SCG Cluster

The SCG Cluster is an on-premises computing resource dedicated to -omics analyses, specifically designed for genomics research, which offers the hardware, software, and regulatory compliance required for all typical genomics analyses.

Hardware

Compute

Over 3,000 computational cores (CPUs) across over 70 servers are available to run user jobs.  These servers have a minimum of 384 GB of RAM and provide at least 16 GB per core to accommodate the high memory demands of genomic pipelines.  Several large memory servers are offered for data-intensive processing: 2 servers with 48 cores and 1.5 TB of RAM each, and 10 servers with 48 cores and 1 TB of RAM each.

Our cluster also includes a supercomputer for jobs which require both high memory and many simultaneous cores.  Our system has 360 cores, 10 terabytes of random-access-memory (RAM), 4 NVidia Pascal GPUs, and 150 terabytes of local scratch storage.

Jobs are managed via the Slurm job scheduler to maximize the efficient use of computer resources.  Interactive sessions are available for user-intensive work.

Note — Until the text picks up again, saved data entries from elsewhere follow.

-- ==== Sys2Proof/Machine/Cluster.lean ====
section
/-!
DEFINITION. A cluster's content: sectors, trailer, matrix and codewords, built and checked (R56 to R59, R287, R294 to R298).
-/
namespace Sys2Proof.Machine

/-! ## Sectors and the trailer (R56 to R58) -/

/-- A sector of 2,064 bytes: the header of R56, the payload and its check value. -/
def buildSector (psa lba flags stream wseq : Nat) (payload : List Nat) : List Nat :=
  let b := beBytes 4 psa ++ beBytes 4 lba ++ [ flags, stream ] ++ beBytes 2 (wseq % 65536) ++ (payload ++ List.replicate 2048 0).take 2048
  b ++ beBytes 4 (crc32c (beBytes 4 psa ++ b))

/-- The trailer of 512 bytes (R58). -/
def buildTrailer (psa kind home wseq discId mask : Nat) : List Nat :=
  let b := beBytes 4 0x444C4354 ++ beBytes 4 psa ++ beBytes 2 kind ++ beBytes 2 1 ++ beBytes 4 home ++ beBytes 8 wseq ++
    beBytes 8 discId ++ beBytes 4 mask ++ List.replicate 472 0
  b ++ beBytes 4 (crc32c (beBytes 4 psa ++ b))

/-- A sector passes R57 at the place addressed. -/
def sectorOk (psa : Nat) (b : List Nat) : Bool := crc32c (beBytes 4 psa ++ b.take 2060) == ofBe (b.drop 2060)

/-- The trailer passes R58 at the place addressed. -/
def trailerOk (psa : Nat) (b : List Nat) : Bool := crc32c (beBytes 4 psa ++ b.take 508) == ofBe (b.drop 508)

/-- Bytes `o` to `o + n − 1` as a big-endian number. -/
def beAt (b : List Nat) (o n : Nat) : Nat := ofBe ((b.drop o).take n)

/-! ## Matrix and codewords (R59) -/

/-- Column `c` of the rows given, 320 bytes a row. -/
def column (rows : List Nat) (n c : Nat) : List Nat := (List.range n).map (fun r => rows.getD (320 * r + c) 0)

/-- The 240 rows: the 208 of sectors and trailer, and the parity rows. -/
def withParity (rows : List Nat) : List Nat :=
  let ps := (List.range 320).map (fun c => rsParity (column rows 208 c))
  rows ++ ((List.range 32).map (fun r => (List.range 320).map (fun c => (ps.getD c []).getD r 0))).flatten

/-- The 480 frames of 192 bytes of a cluster's 33 parts (R59). -/
def clusterFrames (sectors : List (List Nat)) (trailer : List Nat) : List (List Nat) :=
  let m := withParity (sectors.flatten ++ trailer)
  let cws := (List.range 30).map (fun w => let i := (m.drop (2560 * w)).take 2560; i ++ ldpcParity i)
  (cws.map (fun b => (List.range 16).map (fun f => (b.drop (192 * f)).take 192))).flatten

/-! ## Column decoding (R294 to R296) -/

/-- The column decoder's settings. -/
structure RsCfg where
  margin : Nat
  emax : Nat
  suspect : Nat

/-- A column's decoding: its bytes, the errors corrected, the erasures, and whether it failed. -/
structure ColEnd where
  bytes : List Nat
  e : Nat
  f : Nat
  bad : Bool

/-- 2e + f of a column; a failed one counts as 33. -/
def ColEnd.load (c : ColEnd) : Nat := if c.bad then 33 else 2 * c.e + c.f

/-- One column under R295. -/
def decodeColumn (cfg : RsCfg) (col : List Nat) (erased : List Nat) : ColEnd :=
  let f := erased.length
  match rsCorrect col erased with
  | none => ⟨col, 0, f, true⟩
  | some (out, e) =>
    if e ≤ cfg.emax && (decide (2 * e + f ≤ 32 - cfg.margin) || (e = 0 && decide (f ≤ 32))) then ⟨out, e, f, false⟩
    else ⟨col, 0, f, true⟩

/-- A column pass over the matrix; `gone r c` says which bytes are erased. -/
def columnPass (cfg : RsCfg) (rows : List Nat) (gone : Nat → Nat → Bool) : List ColEnd :=
  (List.range 320).map (fun c => decodeColumn cfg (column rows 240 c) ((List.range 240).filter (fun r => gone r c)))

/-- Bytes of a codeword's rows that accepted corrections changed as errors (R296). -/
def errorsIn (rows : List Nat) (cols : List ColEnd) (gone : Nat → Nat → Bool) (w : Nat) : Nat :=
  ((List.range 2560).filter (fun i =>
    let r := 8 * w + i / 320
    let c := i % 320
    let x := cols.getD c ⟨[], 0, 0, true⟩
    !x.bad && !gone r c && decide (x.bytes.getD r 0 ≠ rows.getD (320 * r + c) 0))).length

/-- What column decoding of a cluster leaves: the 208 rows, the worst 2e + f, and what the counters take. -/
structure MatrixEnd where
  rows : List Nat
  worst : Nat
  failed : Nat
  errs : Nat
  eras : Nat
  /-- Codewords declared falsely converged, with their counts. -/
  falses : List (Nat × Nat)

/-- Column decoding of 30 codewords: converged or not, information bytes, erasure flags (R294 to R296). -/
def decodeMatrix (cfg : RsCfg) (cws : List (Bool × List Nat × List Bool)) : MatrixEnd :=
  let rows := (cws.map (fun x => x.2.1)).flatten
  let okCw := fun w => (cws.getD w (false, [], [])).1
  let gone1 := fun (r _ : Nat) => !okCw (r / 8)
  let p1 := columnPass cfg rows gone1
  let falses := ((List.range 30).filter okCw).filterMap (fun w =>
    let n := errorsIn rows p1 gone1 w
    if cfg.suspect < n then some (w, n) else none)
  let gone2 := fun (r c : Nat) => !okCw (r / 8) || falses.any (fun x => x.1 == r / 8) ||
    ((cws.getD (r / 8) (false, [], [])).2.2).getD (320 * (r % 8) + c) false
  let cols := if falses = [] then p1 else columnPass cfg rows gone2
  { rows := ((List.range 208).map (fun r => (List.range 320).map (fun c => ((cols.getD c ⟨[], 0, 0, true⟩).bytes).getD r 0))).flatten
    worst := cols.foldl (fun a c => max a c.load) 0
    failed := (cols.filter ColEnd.bad).length
    errs := cols.foldl (fun a c => if c.bad then a else a + c.e) 0
    eras := cols.foldl (fun a c => if c.bad then a else a + c.f) 0
    falses := falses }

end Sys2Proof.Machine
end

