-- ==== Sys2Proof/Machine/Channel.lean ====
section
/-!
DEFINITION. The beam channels: timing and frame lock, sync marks, frames, blanks, quality and supervision (R244 to R264,
R273), and the rates of a head (R89, R90, R92, R245).
-/
namespace Sys2Proof.Machine

/-- A beam page's instance, as events name it (R282, R283). -/
def beamId (h b : Nat) : Nat := 16 * h + b

/-! ## Rates (R89, R90, R92, R245) -/

/-- π to twelve decimals. -/
def piR : Rat := 3141592653590 / 1000000000000

/-- The channel rate, bit/s, of a group at the speed in SPEED_EST (R43). -/
def rateOf (g : Nat) (s : State) : Rat := (framesOf g * s.spin.obs.natAbs * 16 : Rat) / 9

/-- The legacy channel rate at a radius in µm (R92). -/
def legacyRate (um : Rat) (rpm : Rat) (s : State) : Rat :=
  (Config.legacyBits (fget (CHC.page 0) CHC.STATUS_MODE s) : Rat) * (2 * piR * (um / 1000000) * rpm / 60)

/-- f_s for a channel rate, MS/s (R89). -/
def fsOf (c : Rat) : Nat :=
  let q : Rat := 25 / 2 * ((5 / 4 * c / 12500000).ceil : Rat)
  (max 500 (min 1500 q)).floor.toNat

/-- D: forced by DECIM, or the largest of 1, 2 and 4 that keeps 1.25 samples a bit (R90). -/
def decimOf (h k : Nat) (fs : Nat) (c : Rat) (s : State) : Nat :=
  let force := fget (HSL.page h k) HSL.CFG_DECIM s
  if force ≠ 0 then 2 ^ (force - 1)
  else if 5 / 4 * c ≤ (fs : Rat) * 250000 then 4 else if 5 / 4 * c ≤ (fs : Rat) * 500000 then 2 else 1

/-- The lanes' decimation, and UNDERSAMPLE where no factor satisfies R90. -/
def showDecim (h : Nat) (c : Rat) (s : State) : State :=
  let fs := fget (HTX.page h) HTX.FS_ACT_FS s
  (List.range 2).foldl (fun t k =>
    let d := decimOf h k fs c t
    let t := fset (HSL.page h k) HSL.FS_RX_DECIM_ACT (if d = 4 then 3 else d) t
    if (fs : Rat) * 1000000 / d < 5 / 4 * c then sticky (HSL.page h k) HSL.kUNDERSAMPLE t else t) s

/-- S0 of a channel rate: (f_s / D) / c (R245). -/
def stepOf (h : Nat) (c : Rat) (s : State) : Rat :=
  let fs := fget (HTX.page h) HTX.FS_ACT_FS s
  if c = 0 then 0 else (fs : Rat) * 1000000 / decimOf h 0 fs c s / c

/-- S0 loaded into one beam. -/
def loadStep (h b : Nat) (c : Rat) (s : State) : State :=
  s |> setChan h b { s.chan h b with s0 := stepOf h c s } |> showStep h b

/-- S0 loaded into every data beam for a group (R245). -/
def loadSteps (h g : Nat) (s : State) : State :=
  (List.range 8).foldl (fun t b => loadStep h b (rateOf g s) t) (showDecim h (rateOf g s) s)

/-- f_s recomputed for the group about to be read; a change is sent as SET_FS with AT_GAP (R89). -/
def autoFs (h g : Nat) (s : State) : State :=
  if fon (HTX.page h) HTX.FS_CMD_FS_AUTO s && groupActive h s then
    let fs := fsOf (rateOf g s)
    if fs ≠ (s.link h).fs then sendSetFs h fs true s else s
  else s

/-- The legacy head's rate and nominal step follow the sled (R92). -/
def legacyStep (s : State) : State :=
  let x := fget (SLD.page 0) SLD.POS s
  let old := (s.common 0).s0Pos
  if fon FMT.page FMT.STATUS_LEGACY s && 25600 ≤ (if x < old then old - x else x - old) then
    s |> setCommon 0 { s.common 0 with s0Pos := x } |> loadStep 0 0 (legacyRate ((x : Rat) / 256) (s.spin.obs.natAbs / 16) s)
  else s

/-- A legacy disc's f_s for a new spindle target, from c at the outer edge of the data zone (R92). -/
def legacyFs (s : State) : State :=
  if fon FMT.page FMT.STATUS_LEGACY s && fon (HTX.page 0) HTX.FS_CMD_FS_AUTO s && groupActive 0 s then
    let fs := fsOf (legacyRate 58000 (fget SPN.page SPN.SPEED_EFF_RPM s) s)
    if fs ≠ (s.link 0).fs then sendSetFs 0 fs false s else s
  else s

/-- TARGET_WRITE (R206, R92). -/
def execTargetWrite (rpm : BitVec 13) (clv : Bool) (s : State) : Res :=
  let s := s |> fset SPN.page SPN.TARGET_RPM rpm.toNat |> fsetB SPN.page SPN.TARGET_SPD_MODE clv
  .next ((if clv then s else wantSpeed rpm.toNat s) |> legacyFs)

Dedicated data mover nodes are available within the cluster for moving large volumes of data. We support the Globus high-speed data transfer application for rapid file transfer across Stanford and across the world.  Stanford researchers also have access to Box and Google Drive for securely sharing files, each of which is certified for PHI.

Storage

More than 7 petabytes of high-speed storage are available in the SCG cluster, a capacity which can grow as demand requires.  This storage is provided by the Stanford Research Computing Center's Oak Storage Service.

Network and Data Center

All system devices are interconnected via at least a 10Gigabit Ethernet network, with links of up to 100 Gigabits between some system components.

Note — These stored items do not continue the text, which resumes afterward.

-- ==== Sys2Proof/Machine/Decoding.lean ====
section
/-!
DEFINITION. The decode island: codewords, cluster outcomes, SQUALL and the CRC test unit (R290 to R312, R320).
-/
namespace Sys2Proof.Machine

/-- The decode island's record set. -/
def setDec (v : DecSt) (s : State) : State := { s with dec := v }

/-! ## Codewords (R290 to R292, R303) -/

/-- A codeword's LLRs and byte flags from the frames delivered; a frame that is missing reads as one without frame lock. -/
def gather (psa w : Nat) (s : State) : List Int × List Bool :=
  let fr := fun f => (s.frames.find? (fun x => x.psa == psa && x.frame == f)).getD
    ⟨List.replicate 1536 0, List.replicate 192 true, f, psa, 0⟩
  let xs := (List.range 16).map (fun i => fr (16 * w + i))
  ((xs.map FrameIn.llrs).flatten, (xs.map FrameIn.flags).flatten)

/-- The frames of a codeword leave the island's input. -/
def dropFrames (psa w : Nat) (s : State) : State :=
  { s with frames := s.frames.filter (fun x => !(x.psa == psa && x.frame / 16 == w)) }

/-- The LDPC settings in force (R290 to R292). -/
def ldpcCfg (s : State) : LdpcCfg :=
  let n := fget DEC.page DEC.LDPC_CFG_NORM s
  ⟨nz (fget DEC.page DEC.LDPC_CFG_MAX_ITER s), if n = 0 then 8 else n, fget DEC.page DEC.LDPC_CFG_STALL_START s,
    fget DEC.page DEC.LDPC_CFG_STALL_ITER s⟩

/-- The counters of a decoding that ended. -/
def countCw (r : LdpcEnd) (s : State) : State :=
  let s := s |> cnt64 DEC.page DEC.ITER_SUM_LO DEC.ITER_SUM_HI DEC.kCNT_SAT r.iters |> pmc 0x08 256 r.iters
    |> (if r.sat then sticky DEC.page DEC.kPOST_SAT else id)
  if r.ok then fmax DEC.page DEC.ITER_MAX r.iters s else cnt DEC.page DEC.CW_FAIL_CNT DEC.kCNT_SAT s

/-- A codeword taken into a cluster's record: combined with earlier reads, then decoded (R291, R303). -/
def takeCw (x : HeldCl) (psa w : Nat) (s : State) : HeldCl × State :=
  let (ls, fs) := gather psa w s
  let raw := match x.sums.find w with | some o => List.zipWith (· + ·) o ls | none => ls
  let sum := raw.map (clampI (-127) 127)
  let fl := match x.flagged.find w with | some o => List.zipWith (fun a b => a && b) o fs | none => fs
  let s := if raw = sum then s else sticky DEC.page DEC.kCOMB_SAT s
  let s := cnt64 DEC.page DEC.CW_CNT_LO DEC.CW_CNT_HI DEC.kCNT_SAT 1 s
  let n := (fl.filter id).length
  if min 3072 (fget DEC.page DEC.SKIP_CFG_ERAS_SKIP s) < n then
    ({ x with sums := x.sums.insert w sum, flagged := x.flagged.insert w fl,
              failed := x.failed.insert w ⟨false, List.replicate 2560 0, fl.take 2560⟩ },
      s |> cnt DEC.page DEC.CW_SKIP_CNT DEC.kCNT_SAT |> cnt DEC.page DEC.CW_FAIL_CNT DEC.kCNT_SAT)
  else
    let r := ldpcDecode (ldpcCfg s) sum
    let c : CwSt := ⟨r.ok, bitsBytes 2560 r.bits, fl.take 2560⟩
    let s := countCw r s
    if r.ok then ({ x with kept := x.kept.insert w c, sums := x.sums.erase w, flagged := x.flagged.erase w, failed := x.failed.erase w }, s)
    else ({ x with sums := x.sums.insert w sum, flagged := x.flagged.insert w fl, failed := x.failed.insert w c }, s)

/-- CODEWORD_DECODED (R291): of a cluster on its first read, or of a held one on a re-read. -/
def execCodewordDecoded (psa : BitVec 32) (w : Fin 30) (s : State) : Res :=
  let p := psaCluster psa.toNat
  if !fon DEC.page DEC.CTRL_EN s then .next s
  else match s.dec.held.find p with
    | some x =>
      if (x.kept.find w).isSome then .next (dropFrames p w s)
      else
        let (y, t) := takeCw x p w s
        .next (t |> setDec { t.dec with held := t.dec.held.insert p y } |> dropFrames p w)
    | none =>
      let (y, t) := takeCw (s.dec.reading.get p {}) p w s
      .next (t |> setDec { t.dec with reading := t.dec.reading.insert p y } |> dropFrames p w)

/-! ## Columns and sectors (R294 to R298) -/

/-- The mask of a predicate on 0 to n − 1. -/
def maskOf (n : Nat) (p : Nat → Bool) : Nat := (List.range n).foldl (fun m i => if p i then setBit m i else m) 0

/-- The column decoder's settings (R295, R296). -/
def rsCfg (s : State) : RsCfg :=
  ⟨fget DEC.page DEC.RS_CFG_MARGIN s, min 16 (fget DEC.page DEC.RS_CFG_EMAX s), fget DEC.page DEC.RS_CFG_CW_SUSPECT s⟩

/-- The first row of R298's table at which a sector disagrees with its slot. -/
def sectorRow (psa i : Nat) (b : List Nat) (s : State) : Option Nat :=
  let l := psaLayer psa
  let spare := isSpare l (psaSlot psa)
  let lba := if spare || isUser l (psaSlot psa) then psaLba (homeOf psa s) + i else 0xFFFFFFFF
  let fl := b.getD 8 0
  if beAt b 0 4 ≠ psa + i then some 1
  else if beAt b 4 4 ≠ lba then some 2
  else if (bit fl 6) != fon XTS.page XTS.STATUS_ENC_DISC s then some 3
  else if (bit fl 5) != spare then some 4
  else none

/-- The first row of R298's table at which the trailer disagrees with the cluster; a DCZ slot has no such rows. -/
def trailerRow (psa : Nat) (b : List Nat) (s : State) : Option Nat :=
  let l := psaLayer psa
  let spare := isSpare l (psaSlot psa)
  if !spare && !isUser l (psaSlot psa) then none
  else if beAt b 8 2 ≠ (if spare then 3 else 1) then some 5
  else if spare && beAt b 12 4 ≠ homeOf psa s then some 6
  else none

/-- What column decoding and the checks find of a cluster. -/
structure Judged where
  matrix : MatrixEnd
  /-- Failed codewords. -/
  cwMask : Nat
  /-- Sectors that passed R57 in this read, and those that passed and agree in any read. -/
  pass : Nat
  good : Store (List Nat)
  trailer : Bool
  /-- The disagreement of R298: its row and item. -/
  clash : Option (Nat × Nat)
  written : Nat

/-- A cluster's record decoded by columns and checked (R294 to R298). -/
def judge (x : HeldCl) (psa : Nat) (s : State) : Judged :=
  let cw := fun w => match x.kept.find w with
    | some c => c
    | none => x.failed.get w ⟨false, List.replicate 2560 0, List.replicate 2560 true⟩
  let m := decodeMatrix (rsCfg s) ((List.range 30).map (fun w => ((cw w).ok, (cw w).bytes, (cw w).flags)))
  let sec := fun i => (m.rows.drop (2064 * i)).take 2064
  let tr := (m.rows.drop 66048).take 512
  let ok := fun i => sectorOk (psa + i) (sec i)
  let tok := trailerOk psa tr
  let good := (List.range 32).foldl (fun g i => if ok i && (sectorRow psa i (sec i) s).isNone then Store.insert g i (sec i) else g) x.sectors
  let sclash := ((List.range 32).filter ok).findSome? (fun i => (sectorRow psa i (sec i) s).map (fun r => (r, i)))
  let tclash := if tok then (trailerRow psa tr s).map (fun r => (r, 32)) else none
  ⟨m, maskOf 30 (fun w => !(cw w).ok), maskOf 32 ok, good, tok, match sclash with | some c => some c | none => tclash, beAt tr 32 4⟩

/-- Whether all sectors, in this read or an earlier one, and the trailer pass. -/
def Judged.all (j : Judged) : Bool :=
  j.trailer && (List.range 32).all (fun i => bit j.pass i || (j.good.find i).isSome)

/-- The counters and last-cluster registers of a judgement. -/
def showJudged (psa : Nat) (j : Judged) (s : State) : State :=
  let p := DEC.page
  let bad := 32 - ((List.range 32).filter (bit j.pass)).length
  let s := s |> cntN p DEC.RS_ERR_CNT DEC.kCNT_SAT j.matrix.errs |> cntN p DEC.RS_ERAS_CNT DEC.kCNT_SAT j.matrix.eras
    |> cntN p DEC.RS_COL_FAIL DEC.kCNT_SAT j.matrix.failed |> fset p DEC.LAST_PSA psa |> fset p DEC.LAST_CW j.cwMask
    |> fset p DEC.LAST_RS_MAX_2EF j.matrix.worst
    |> fset p DEC.LAST_RS_ROWS_ERASED ((List.range 30).filter (bit j.cwMask)).length
    |> fsetB p DEC.LAST_RS_PASS2 (j.matrix.falses ≠ [])
    |> cnt64 CRC.page CRC.SECT_CHK_LO CRC.SECT_CHK_HI CRC.kCNT_SAT 32
  let s := if bad = 0 then s
    else s |> cntN CRC.page CRC.SECT_FAIL_CNT CRC.kCNT_SAT bad |> raise CRC.page CRC.iSECT_FAIL
      |> fset CRC.page CRC.LAST_FAIL_PSA (((List.range 32).filter (fun i => !bit j.pass i)).getLastD 0 + psa)
  let s := if j.trailer then s else s |> cnt CRC.page CRC.TRL_FAIL_CNT CRC.kCNT_SAT |> raise CRC.page CRC.iTRL_FAIL
  j.matrix.falses.foldl (fun t x => t |> cnt p DEC.FALSE_CONV_CNT DEC.kCNT_SAT |> raise p DEC.iFALSE_CONV
    |> emit 0x4004 srcDecode psa x.1 x.2) s

/-- Payloads of the sectors that passed, as recorded. -/
def rawPassed (j : Judged) : Store (List Nat) := j.good.map (fun kv => (kv.1, (kv.2.drop 12).take 2048))

/-- Payloads of all 32 sectors in order, as recorded. -/
def allPayloads (j : Judged) : List (List Nat) := (List.range 32).map (fun i => (rawPassed j).get i [])

/-- A cluster's end from a judgement: its payloads deciphered, or none without the key of an encrypted disc (R18, R515). -/
def clEnd (k : ClKind) (psa : Nat) (j : Judged) (x : HeldCl) (cause : Nat) (s : State) : ClusterEnd :=
  if keyReady s then
    { kind := k, rung := x.rung, reads := x.reads, cause := if k = .unrecovered then 0x4003 else 0, detail := cause, mask := maskOf 32 (fun i => (j.good.find i).isSome), written := j.written,
      sectors := (rawPassed j).map (fun kv => (kv.1, decipher (psa + kv.1) kv.2 s)),
      stream := maskOf 32 (fun i => match j.good.find i with | some b => bit (b.getD 8 0) 7 | none => false) }
  else { kind := .keyRequired, mask := 0 }

/-- A cluster's end handed to the command layer, with the cipher's counters. -/
def endRead (k : ClKind) (psa : Nat) (j : Judged) (x : HeldCl) (cause : Nat) (s : State) : State :=
  let s := if !encrypted s then s
    else if keyLoaded s then cnt64 XTS.page XTS.DEC_SECT_LO XTS.DEC_SECT_HI XTS.kCNT_SAT j.good.length s else keyMissing s
  endCluster psa (clEnd k psa j x cause s) s

/-! ## SQUALL (R302 to R312) -/

/-- SQ_ACTIVE shown. -/
def showSq (s : State) : State :=
  s |> fset DEC.page DEC.STATUS_SQ_ACTIVE s.dec.held.length |> fset DEC.page DEC.BACKLOG s.dec.backlog.length

/-- A cluster leaves SQUALL; the last at rung 6 ends ZEPHYR (R307). -/
def sqRelease (psa : Nat) (s : State) : State :=
  let held := s.dec.held.erase psa
  let z := s.dec.zephyr && held.any (fun kv => kv.2.rung == 6)
  s |> setDec { s.dec with held := held, zephyr := z } |> fsetB DEC.page DEC.STATUS_SQ_ZEPHYR z |> showSq

/-- Unrecovered: causes 1 ladder ended, 2 time limit, 3 backlog full, 4 inconsistent, 5 SQUALL disabled (R309, R317). -/
def unrecovered (psa cause : Nat) (j : Judged) (x : HeldCl) (s : State) : State :=
  s |> cnt DEC.page DEC.SQ_UNRECOVERED DEC.kCNT_SAT |> raise DEC.page DEC.iSQ_UNREC
    |> endRead .unrecovered psa j x cause
    |> emit 0x4003 srcDecode psa (0xFFFFFFFF - maskOf 32 (fun i => (j.good.find i).isSome)) cause

/-- The rung of the next read after `r` reads: none past the ladder's end (R305); rung 5 is not for legacy discs (R313). -/
def nextRung (r : Nat) (s : State) : Option Nat :=
  let g := if r = 0 then 0 else if r < 3 then 1 else if r = 3 then 3 else if r = 4 then 4 else if r = 5 && !legacyDisc s then 5 else 6
  let top := min 6 (fget DEC.page DEC.SQ_CFG_MAX_RUNG s)
  if 8 ≤ r || top < g then none
  else if g = 6 && !fon DEC.page DEC.SQ_CFG_SPEED_EN s then none
  else some g

/-- Whether rung 2 is due: CAL_EN, within MAX_RUNG, and no SQUALL calibration of the place lately (R306). -/
def calRung (psa : Nat) (s : State) : Bool :=
  let h := psaSide psa
  let key := h * 256 + psaLayer psa * 16 + tiltZone (groupTrack (slotGroup (psaLayer psa) (psaSlot psa)))
  let recent : Bool := match s.dec.calAt.find key with
    | some t => decide (s.time < t + fget DEC.page DEC.SQ_PWR_CAL_HOLD_S s * 25000000)
    | none => false
  fon DEC.page DEC.SQ_CFG_CAL_EN s && decide (2 ≤ fget DEC.page DEC.SQ_CFG_MAX_RUNG s) && !recent

/-- A ladder climbs to its next read, or ends (R305, R308). -/
def climb (psa : Nat) (x : HeldCl) (j : Judged) (s : State) : State :=
  let cal := x.reads = 3 && !legacyDisc s && calRung psa s
  let ended := fun (c : Nat) =>
    s |> fmax DEC.page DEC.SQ_TIME_MAX ((s.time - x.start) / 25000) |> sqRelease psa |> unrecovered psa c j x
  if x.late then ended 2
  else match nextRung x.reads s with
    | none =>
      if cal then
        s |> setDec { s.dec with held := s.dec.held.insert psa { x with rung := 2, calDue := true } } |> emit 0x4001 srcDecode psa 2 x.reads
      else ended 1
    | some g =>
      let s := if cal then emit 0x4001 srcDecode psa 2 x.reads s else s
      let s := if g = x.rung then s else emit 0x4001 srcDecode psa g x.reads s
      let h := psaSide psa
      let d := { s.dec with held := s.dec.held.insert psa { x with rung := g, calDue := cal } }
      let d := if g = 3 || g = 4 || g = 5 then { d with due := d.due.insert h { rung := g, beam := if legacyDisc s then 0 else psaLane psa } } else d
      if g = 6 && fget PWR.page PWR.STATUS_MODE s ≠ 2 then
        s |> setDec { d with zephyr := true } |> fset DEC.page DEC.STATUS_SQ_ZEPHYR 1
      else setDec d s

/-- A failed cluster enters SQUALL: a slot, the backlog, or neither (R302). -/
def squallEnter (psa : Nat) (x : HeldCl) (j : Judged) (s : State) : State :=
  let p := DEC.page
  if s.dec.held.length < 64 then
    let x := { x with start := s.time, sectors := j.good }
    s |> setDec { s.dec with held := s.dec.held.insert psa x } |> cnt p DEC.SQ_ENTERED DEC.kCNT_SAT |> showSq |> climb psa x j
  else if s.dec.backlog.length < 1024 then
    s |> setDec { s.dec with backlog := s.dec.backlog ++ [psa] } |> raise p DEC.iBACKLOG |> showSq
  else
    s |> sticky p DEC.kBACKLOG_FULL |> emit 0x4007 srcDecode psa s.dec.backlog.length 0 |> unrecovered psa 3 j x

The cluster is housed primarily in the Stanford Research Computing Facility (SRCF), a Tier 2 data center facility on campus .  “Tier 2” means that the data center has the backup systems to provide a minimum of 99% uptime, and that the center is also extremely energy-efficient as compared to similar facilities. Stanford’s data center offers a unified monitoring application which tracks data from temperature and under-floor pressure sensors, and from electrical and emergency system components. This telemetry, combined with around-the-clock staffing, results in very fast attention to system issues.

Software

Our cluster has all of the software needed for doing modern genomic analyses. Our staff has been diligent in installing over 800 public domain software packages, libraries, SDKs, and tools, such as:

  • BWA
  • Bowtie
  • GATK
  • SAMTools
  • Picard
     

This software repository also includes some commercial tools, such as the Sentieon suite, MATLAB, and Mathematica.  These software tools are available to all SCG cluster users.  We also have a team of bioinformaticians to assist with analyses.

Databases

KEGG

KEGG is a database resource for understanding high-level functions and utilities of the biological system, such as the cell, the organism and the ecosystem, from molecular-level information, especially large-scale molecular datasets generated by genome sequencing and other high-throughput experimental technologies.

For more information:

AlphaFold Protein Structure Database

The SCG Cluster has a mirror of the AlphaFold Protein Structure Database.  These data are made available by EMBL-EBI under a CC-BY-4.0 license.

For more information:

System Administration and Security Compliance

The system administration for the cluster is provided by a dedicated team of High Performance Computing (HPC) IT experts in Stanford’s Research Computing Center. The system administration includes, but is not limited, to:

  • User and group Linux system management

  • Slurm scheduler configuration management

  • Cluster OS stack management and upgrades

  • Usage and service monitoring

  • Hardware health upkeep

  • Software and operating system patches as needed
     

The cluster meets the dbGAP best-practice requirements as described in this document from the NIH.  The Stanford IT team runs periodic internal audits to ensure continued compliance with these guidelines.